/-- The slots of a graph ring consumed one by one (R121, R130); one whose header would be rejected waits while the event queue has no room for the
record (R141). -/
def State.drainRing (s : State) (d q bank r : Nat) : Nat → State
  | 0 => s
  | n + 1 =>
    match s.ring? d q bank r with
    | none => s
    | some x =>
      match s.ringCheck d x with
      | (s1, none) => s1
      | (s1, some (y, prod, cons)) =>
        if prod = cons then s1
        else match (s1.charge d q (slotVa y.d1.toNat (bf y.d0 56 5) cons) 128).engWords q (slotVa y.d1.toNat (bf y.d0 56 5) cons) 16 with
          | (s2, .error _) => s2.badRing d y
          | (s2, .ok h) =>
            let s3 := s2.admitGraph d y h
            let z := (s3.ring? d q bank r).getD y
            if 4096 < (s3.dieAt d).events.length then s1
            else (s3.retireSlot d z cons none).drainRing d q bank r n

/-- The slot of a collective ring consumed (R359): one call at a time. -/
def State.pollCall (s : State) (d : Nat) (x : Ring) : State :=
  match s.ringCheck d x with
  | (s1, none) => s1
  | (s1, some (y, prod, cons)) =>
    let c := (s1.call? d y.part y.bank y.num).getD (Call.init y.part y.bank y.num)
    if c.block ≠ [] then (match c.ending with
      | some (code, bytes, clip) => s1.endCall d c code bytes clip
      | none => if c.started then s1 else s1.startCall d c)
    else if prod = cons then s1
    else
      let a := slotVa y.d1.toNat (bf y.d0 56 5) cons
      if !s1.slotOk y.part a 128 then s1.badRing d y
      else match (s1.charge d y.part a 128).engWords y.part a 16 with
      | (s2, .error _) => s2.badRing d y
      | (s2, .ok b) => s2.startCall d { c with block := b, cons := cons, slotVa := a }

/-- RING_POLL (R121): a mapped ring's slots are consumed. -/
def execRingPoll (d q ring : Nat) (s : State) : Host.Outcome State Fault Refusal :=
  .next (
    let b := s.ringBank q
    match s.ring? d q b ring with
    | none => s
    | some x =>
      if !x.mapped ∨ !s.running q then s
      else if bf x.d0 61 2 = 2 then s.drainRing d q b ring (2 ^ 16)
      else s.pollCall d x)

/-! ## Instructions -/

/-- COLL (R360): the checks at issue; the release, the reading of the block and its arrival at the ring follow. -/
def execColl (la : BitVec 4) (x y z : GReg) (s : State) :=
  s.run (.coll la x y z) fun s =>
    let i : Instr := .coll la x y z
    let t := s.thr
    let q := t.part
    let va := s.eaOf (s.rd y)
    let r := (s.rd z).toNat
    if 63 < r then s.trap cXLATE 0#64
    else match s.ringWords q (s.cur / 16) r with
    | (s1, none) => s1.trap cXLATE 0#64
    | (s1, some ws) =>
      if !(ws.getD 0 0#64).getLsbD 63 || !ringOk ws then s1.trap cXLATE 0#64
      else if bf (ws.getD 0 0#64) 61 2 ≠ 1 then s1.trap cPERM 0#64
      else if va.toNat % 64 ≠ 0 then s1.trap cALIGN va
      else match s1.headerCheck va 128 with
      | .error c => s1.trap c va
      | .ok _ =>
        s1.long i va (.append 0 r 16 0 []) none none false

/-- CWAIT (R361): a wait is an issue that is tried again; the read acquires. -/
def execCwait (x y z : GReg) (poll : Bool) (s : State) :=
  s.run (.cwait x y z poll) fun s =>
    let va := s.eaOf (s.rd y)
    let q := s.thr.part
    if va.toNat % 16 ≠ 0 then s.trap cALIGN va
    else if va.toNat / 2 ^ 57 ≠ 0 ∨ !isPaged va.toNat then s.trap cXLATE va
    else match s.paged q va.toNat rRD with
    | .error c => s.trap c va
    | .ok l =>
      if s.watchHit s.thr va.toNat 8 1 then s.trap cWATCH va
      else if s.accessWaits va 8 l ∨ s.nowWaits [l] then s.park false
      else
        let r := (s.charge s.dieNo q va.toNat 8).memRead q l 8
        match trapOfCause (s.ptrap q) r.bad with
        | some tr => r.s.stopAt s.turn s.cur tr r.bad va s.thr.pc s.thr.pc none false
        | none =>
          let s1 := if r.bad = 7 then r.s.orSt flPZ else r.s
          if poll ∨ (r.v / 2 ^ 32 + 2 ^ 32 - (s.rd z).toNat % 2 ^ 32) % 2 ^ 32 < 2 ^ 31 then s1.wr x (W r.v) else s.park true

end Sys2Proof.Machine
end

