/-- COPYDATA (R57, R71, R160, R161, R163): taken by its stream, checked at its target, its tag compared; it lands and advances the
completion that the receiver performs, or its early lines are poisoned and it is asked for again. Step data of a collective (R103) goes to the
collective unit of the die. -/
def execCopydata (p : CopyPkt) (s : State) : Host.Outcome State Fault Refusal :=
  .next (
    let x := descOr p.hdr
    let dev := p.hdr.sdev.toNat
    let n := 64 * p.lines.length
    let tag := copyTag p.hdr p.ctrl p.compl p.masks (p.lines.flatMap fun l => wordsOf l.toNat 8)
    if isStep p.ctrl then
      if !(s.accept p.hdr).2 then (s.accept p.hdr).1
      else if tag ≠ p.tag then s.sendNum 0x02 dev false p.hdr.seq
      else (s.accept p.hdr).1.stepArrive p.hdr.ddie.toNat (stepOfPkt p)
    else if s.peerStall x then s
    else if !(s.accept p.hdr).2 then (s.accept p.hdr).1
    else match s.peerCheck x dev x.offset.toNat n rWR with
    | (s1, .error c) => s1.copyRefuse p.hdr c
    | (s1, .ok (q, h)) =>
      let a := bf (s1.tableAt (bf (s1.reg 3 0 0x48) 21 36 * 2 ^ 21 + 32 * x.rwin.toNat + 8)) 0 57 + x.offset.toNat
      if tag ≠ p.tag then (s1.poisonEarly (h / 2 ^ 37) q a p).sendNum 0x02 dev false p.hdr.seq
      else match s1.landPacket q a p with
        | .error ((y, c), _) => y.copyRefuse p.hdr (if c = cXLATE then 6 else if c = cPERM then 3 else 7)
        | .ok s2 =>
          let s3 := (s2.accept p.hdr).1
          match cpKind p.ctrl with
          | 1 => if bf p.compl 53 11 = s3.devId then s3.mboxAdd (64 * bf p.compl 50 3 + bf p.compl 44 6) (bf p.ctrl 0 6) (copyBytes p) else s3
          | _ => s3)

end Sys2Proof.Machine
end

------

● **Task brief**: Return the listing word for word.

● **Written reply**:
/-- The slots of a graph ring consumed one by one (R121, R130); one whose header would be rejected waits while the event queue has no room for the
record (R141). -/
def State.drainRing (s : State) (d q bank r : Nat) : Nat → State
  | 0 => s
  | n + 1 =>
    match s.ring? d q bank r with
    | none => s
    | some x =>
      match s.ringCheck d x with
      | (s1, none) => s1
      | (s1, some (y, prod, cons)) =>
        if prod = cons then s1
        else match (s1.charge d q (slotVa y.d1.toNat (bf y.d0 56 5) cons) 128).engWords q (slotVa y.d1.toNat (bf y.d0 56 5) cons) 16 with
          | (s2, .error _) => s2.badRing d y
          | (s2, .ok h) =>
            let s3 := s2.admitGraph d y h
            let z := (s3.ring? d q bank r).getD y
            if 4096 < (s3.dieAt d).events.length then s1
            else (s3.retireSlot d z cons none).drainRing d q bank r n

/-- The slot of a collective ring consumed (R359): one call at a time. -/
def State.pollCall (s : State) (d : Nat) (x : Ring) : State :=
  match s.ringCheck d x with
  | (s1, none) => s1
  | (s1, some (y, prod, cons)) =>
    let c := (s1.call? d y.part y.bank y.num).getD (Call.init y.part y.bank y.num)
    if c.block ≠ [] then (match c.ending with
      | some (code, bytes, clip) => s1.endCall d c code bytes clip
      | none => if c.started then s1 else s1.startCall d c)
    else if prod = cons then s1
    else
      let a := slotVa y.d1.toNat (bf y.d0 56 5) cons
      if !s1.slotOk y.part a 128 then s1.badRing d y
      else match (s1.charge d y.part a 128).engWords y.part a 16 with
      | (s2, .error _) => s2.badRing d y
      | (s2, .ok b) => s2.startCall d { c with block := b, cons := cons, slotVa := a }

/-- RING_POLL (R121): a mapped ring's slots are consumed. -/
def execRingPoll (d q ring : Nat) (s : State) : Host.Outcome State Fault Refusal :=
  .next (
    let b := s.ringBank q
    match s.ring? d q b ring with
    | none => s
    | some x =>
      if !x.mapped ∨ !s.running q then s
      else if bf x.d0 61 2 = 2 then s.drainRing d q b ring (2 ^ 16)
      else s.pollCall d x)

/-! ## Instructions -/

/-- COLL (R360): the checks at issue; the release, the reading of the block and its arrival at the ring follow. -/
def execColl (la : BitVec 4) (x y z : GReg) (s : State) :=
  s.run (.coll la x y z) fun s =>
    let i : Instr := .coll la x y z
    let t := s.thr
    let q := t.part
    let va := s.eaOf (s.rd y)
    let r := (s.rd z).toNat
    if 63 < r then s.trap cXLATE 0#64
    else match s.ringWords q (s.cur / 16) r with
    | (s1, none) => s1.trap cXLATE 0#64
    | (s1, some ws) =>
      if !(ws.getD 0 0#64).getLsbD 63 || !ringOk ws then s1.trap cXLATE 0#64
      else if bf (ws.getD 0 0#64) 61 2 ≠ 1 then s1.trap cPERM 0#64
      else if va.toNat % 64 ≠ 0 then s1.trap cALIGN va
      else match s1.headerCheck va 128 with
      | .error c => s1.trap c va
      | .ok _ =>
        s1.long i va (.append 0 r 16 0 []) none none false

/-- CWAIT (R361): a wait is an issue that is tried again; the read acquires. -/
def execCwait (x y z : GReg) (poll : Bool) (s : State) :=
  s.run (.cwait x y z poll) fun s =>
    let va := s.eaOf (s.rd y)
    let q := s.thr.part
    if va.toNat % 16 ≠ 0 then s.trap cALIGN va
    else if va.toNat / 2 ^ 57 ≠ 0 ∨ !isPaged va.toNat then s.trap cXLATE va
    else match s.paged q va.toNat rRD with
    | .error c => s.trap c va
    | .ok l =>
      if s.watchHit s.thr va.toNat 8 1 then s.trap cWATCH va
      else if s.accessWaits va 8 l ∨ s.nowWaits [l] then s.park false
      else
        let r := (s.charge s.dieNo q va.toNat 8).memRead q l 8
        match trapOfCause (s.ptrap q) r.bad with
        | some tr => r.s.stopAt s.turn s.cur tr r.bad va s.thr.pc s.thr.pc none false
        | none =>
          let s1 := if r.bad = 7 then r.s.orSt flPZ else r.s
          if poll ∨ (r.v / 2 ^ 32 + 2 ^ 32 - (s.rd z).toNat % 2 ^ 32) % 2 ^ 32 < 2 ^ 31 then s1.wr x (W r.v) else s.park true

end Sys2Proof.Machine
end

/-- COPYDATA (R57, R71, R160, R161, R163): taken by its stream, checked at its target, its tag compared; it lands and advances the
completion that the receiver performs, or its early lines are poisoned and it is asked for again. Step data of a collective (R103) goes to the
collective unit of the die. -/
def execCopydata (p : CopyPkt) (s : State) : Host.Outcome State Fault Refusal :=
  .next (
    let x := descOr p.hdr
    let dev := p.hdr.sdev.toNat
    let n := 64 * p.lines.length
    let tag := copyTag p.hdr p.ctrl p.compl p.masks (p.lines.flatMap fun l => wordsOf l.toNat 8)
    if isStep p.ctrl then
      if !(s.accept p.hdr).2 then (s.accept p.hdr).1
      else if tag ≠ p.tag then s.sendNum 0x02 dev false p.hdr.seq
      else (s.accept p.hdr).1.stepArrive p.hdr.ddie.toNat (stepOfPkt p)
    else if s.peerStall x then s
    else if !(s.accept p.hdr).2 then (s.accept p.hdr).1
    else match s.peerCheck x dev x.offset.toNat n rWR with
    | (s1, .error c) => s1.copyRefuse p.hdr c
    | (s1, .ok (q, h)) =>
      let a := bf (s1.tableAt (bf (s1.reg 3 0 0x48) 21 36 * 2 ^ 21 + 32 * x.rwin.toNat + 8)) 0 57 + x.offset.toNat
      if tag ≠ p.tag then (s1.poisonEarly (h / 2 ^ 37) q a p).sendNum 0x02 dev false p.hdr.seq
      else match s1.landPacket q a p with
        | .error ((y, c), _) => y.copyRefuse p.hdr (if c = cXLATE then 6 else if c = cPERM then 3 else 7)
        | .ok s2 =>
          let s3 := (s2.accept p.hdr).1
          match cpKind p.ctrl with
          | 1 => if bf p.compl 53 11 = s3.devId then s3.mboxAdd (64 * bf p.compl 50 3 + bf p.compl 44 6) (bf p.ctrl 0 6) (copyBytes p) else s3
          | _ => s3)

end Sys2Proof.Machine
end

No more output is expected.